Dr. Hosmer, who contributed to the centennial interest in the Lewis and Clark expedition thru his “Story of the Louisiana purchase,” has added further to the commemoration in the present work. The original jottings of Patrick Gass being no longer extant, nothing of them could be included in Thwaites’ recent “Original journals of the Lewis and Clark expedition,” but the chronicles trimmed and shaped by David McKeehan, under the supervision of Gass, are of so great importance that the re-issue after sixty years is well warranted. A full introduction leads up to the records, and a time-saving analytical key follows the text. The volume is uniform in style with other volumes of McClurg’s “Americana,” with reproductions of the original illustrations.

“Dr.
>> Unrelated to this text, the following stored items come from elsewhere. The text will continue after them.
-- ==== Sys2Proof/Laws/State.lean ====
section
/-! SUPPORT. What each update of one block of the state does to every field: the element it names changes by the update,
every other element and every other field stays. -/

namespace Sys2Proof.Machine

/-! ### Elements of a vector -/

@[simp] theorem vmod_same {α : Type} {n : Nat} (v : Vector α n) (i : Fin n) (f : α → α) : (vmod v i f)[i] = f v[i] := by
  simp [vmod]

@[simp] theorem vmod_same_val {α : Type} {n : Nat} (v : Vector α n) (i : Fin n) (f : α → α) : (vmod v i f)[i.val] = f v[i] := by
  simp [vmod]

theorem vmod_other {α : Type} {n : Nat} (v : Vector α n) (i j : Fin n) (f : α → α) (h : j ≠ i) : (vmod v i f)[j] = v[j] := by
  have : i.val ≠ j.val := fun e => h (Fin.ext e.symm)
  simp [vmod, Vector.getElem_set, this]

/-- Every element after an update of one. -/
theorem vmod_get {α : Type} {n : Nat} (v : Vector α n) (i j : Fin n) (f : α → α) :
    (vmod v i f)[j] = if j = i then f v[i] else v[j] := by
  by_cases h : j = i
  · subst h; simp
  · simp [vmod_other v i j f h, h]

@[simp] theorem vmod_id {α : Type} {n : Nat} (v : Vector α n) (i : Fin n) : vmod v i (fun x => x) = v := by
  simp [vmod]

/-! ### Updates of one block -/

variable (s : State)

@[simp] theorem State.modUnit_units (i : UnitId) (g : ChanUnit → ChanUnit) : (s.modUnit i g).units = vmod s.units i g := rfl
@[simp] theorem State.modUnit_tb (i : UnitId) (g : ChanUnit → ChanUnit) : (s.modUnit i g).tb = s.tb := rfl
@[simp] theorem State.modUnit_rsv (i : UnitId) (g : ChanUnit → ChanUnit) : (s.modUnit i g).rsv = s.rsv := rfl
@[simp] theorem State.modUnit_nv (i : UnitId) (g : ChanUnit → ChanUnit) : (s.modUnit i g).nv = s.nv := rfl
@[simp] theorem State.modUnit_fsh (i : UnitId) (g : ChanUnit → ChanUnit) : (s.modUnit i g).fsh = s.fsh := rfl
@[simp] theorem State.modUnit_cal (i : UnitId) (g : ChanUnit → ChanUnit) : (s.modUnit i g).cal = s.cal := rfl
@[simp] theorem State.modUnit_tio (i : UnitId) (g : ChanUnit → ChanUnit) : (s.modUnit i g).tio = s.tio := rfl
@[simp] theorem State.modUnit_pad (i : UnitId) (g : ChanUnit → ChanUnit) : (s.modUnit i g).pad = s.pad := rfl
@[simp] theorem State.modUnit_padZ (i : UnitId) (g : ChanUnit → ChanUnit) : (s.modUnit i g).padZ = s.padZ := rfl
@[simp] theorem State.modUnit_psn (i : UnitId) (g : ChanUnit → ChanUnit) : (s.modUnit i g).psn = s.psn := rfl
@[simp] theorem State.modUnit_xing (i : UnitId) (g : ChanUnit → ChanUnit) : (s.modUnit i g).xing = s.xing := rfl
@[simp] theorem State.modUnit_arm (i : UnitId) (g : ChanUnit → ChanUnit) : (s.modUnit i g).arm = s.arm := rfl
@[simp] theorem State.modUnit_link (i : UnitId) (g : ChanUnit → ChanUnit) : (s.modUnit i g).link = s.link := rfl
@[simp] theorem State.modUnit_har (i : UnitId) (g : ChanUnit → ChanUnit) : (s.modUnit i g).har = s.har := rfl
@[simp] theorem State.modUnit_thr (i : UnitId) (g : ChanUnit → ChanUnit) : (s.modUnit i g).thr = s.thr := rfl
@[simp] theorem State.modUnit_eng (i : UnitId) (g : ChanUnit → ChanUnit) : (s.modUnit i g).eng = s.eng := rfl
@[simp] theorem State.modUnit_prog (i : UnitId) (g : ChanUnit → ChanUnit) : (s.modUnit i g).prog = s.prog := rfl
@[simp] theorem State.modUnit_frm (i : UnitId) (g : ChanUnit → ChanUnit) : (s.modUnit i g).frm = s.frm := rfl
@[simp] theorem State.modUnit_bas (i : UnitId) (g : ChanUnit → ChanUnit) : (s.modUnit i g).bas = s.bas := rfl
@[simp] theorem State.modUnit_bmem (i : UnitId) (g : ChanUnit → ChanUnit) : (s.modUnit i g).bmem = s.bmem := rfl
@[simp] theorem State.modUnit_lmap (i : UnitId) (g : ChanUnit → ChanUnit) : (s.modUnit i g).lmap = s.lmap := rfl
@[simp] theorem State.modUnit_ost (i : UnitId) (g : ChanUnit → ChanUnit) : (s.modUnit i g).ost = s.ost := rfl
@[simp] theorem State.modUnit_spw (i : UnitId) (g : ChanUnit → ChanUnit) : (s.modUnit i g).spw = s.spw := rfl
@[simp] theorem State.modUnit_gt (i : UnitId) (g : ChanUnit → ChanUnit) : (s.modUnit i g).gt = s.gt := rfl
@[simp] theorem State.modUnit_conv (i : UnitId) (g : ChanUnit → ChanUnit) : (s.modUnit i g).conv = s.conv := rfl
@[simp] theorem State.modUnit_prb (i : UnitId) (g : ChanUnit → ChanUnit) : (s.modUnit i g).prb = s.prb := rfl
@[simp] theorem State.modUnit_ps (i : UnitId) (g : ChanUnit → ChanUnit) : (s.modUnit i g).ps = s.ps := rfl
@[simp] theorem State.modUnit_rcd (i : UnitId) (g : ChanUnit → ChanUnit) : (s.modUnit i g).rcd = s.rcd := rfl
@[simp] theorem State.modUnit_host (i : UnitId) (g : ChanUnit → ChanUnit) : (s.modUnit i g).host = s.host := rfl
@[simp] theorem State.modUnit_irq (i : UnitId) (g : ChanUnit → ChanUnit) : (s.modUnit i g).irq = s.irq := rfl
@[simp] theorem State.modUnit_far (i : UnitId) (g : ChanUnit → ChanUnit) : (s.modUnit i g).far = s.far := rfl
@[simp] theorem State.modUnit_hlt (i : UnitId) (g : ChanUnit → ChanUnit) : (s.modUnit i g).hlt = s.hlt := rfl
@[simp] theorem State.modUnit_pwr (i : UnitId) (g : ChanUnit → ChanUnit) : (s.modUnit i g).pwr = s.pwr := rfl
@[simp] theorem State.modUnit_dbg (i : UnitId) (g : ChanUnit → ChanUnit) : (s.modUnit i g).dbg = s.dbg := rfl
@[simp] theorem State.modUnit_pending (i : UnitId) (g : ChanUnit → ChanUnit) : (s.modUnit i g).pending = s.pending := rfl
Hosmer has confined his editorial work to supplying an introduction. The volume contains no new contribution, nor does it make the journal of Gass much more valuable as a source. The introduction, in an easy though sometimes rather personal style, always with a view to the picturesque, is a convenient summary of the results of recent research.”

+ + —Am. Hist. R. 10: 450. Ja. ‘05. 510w.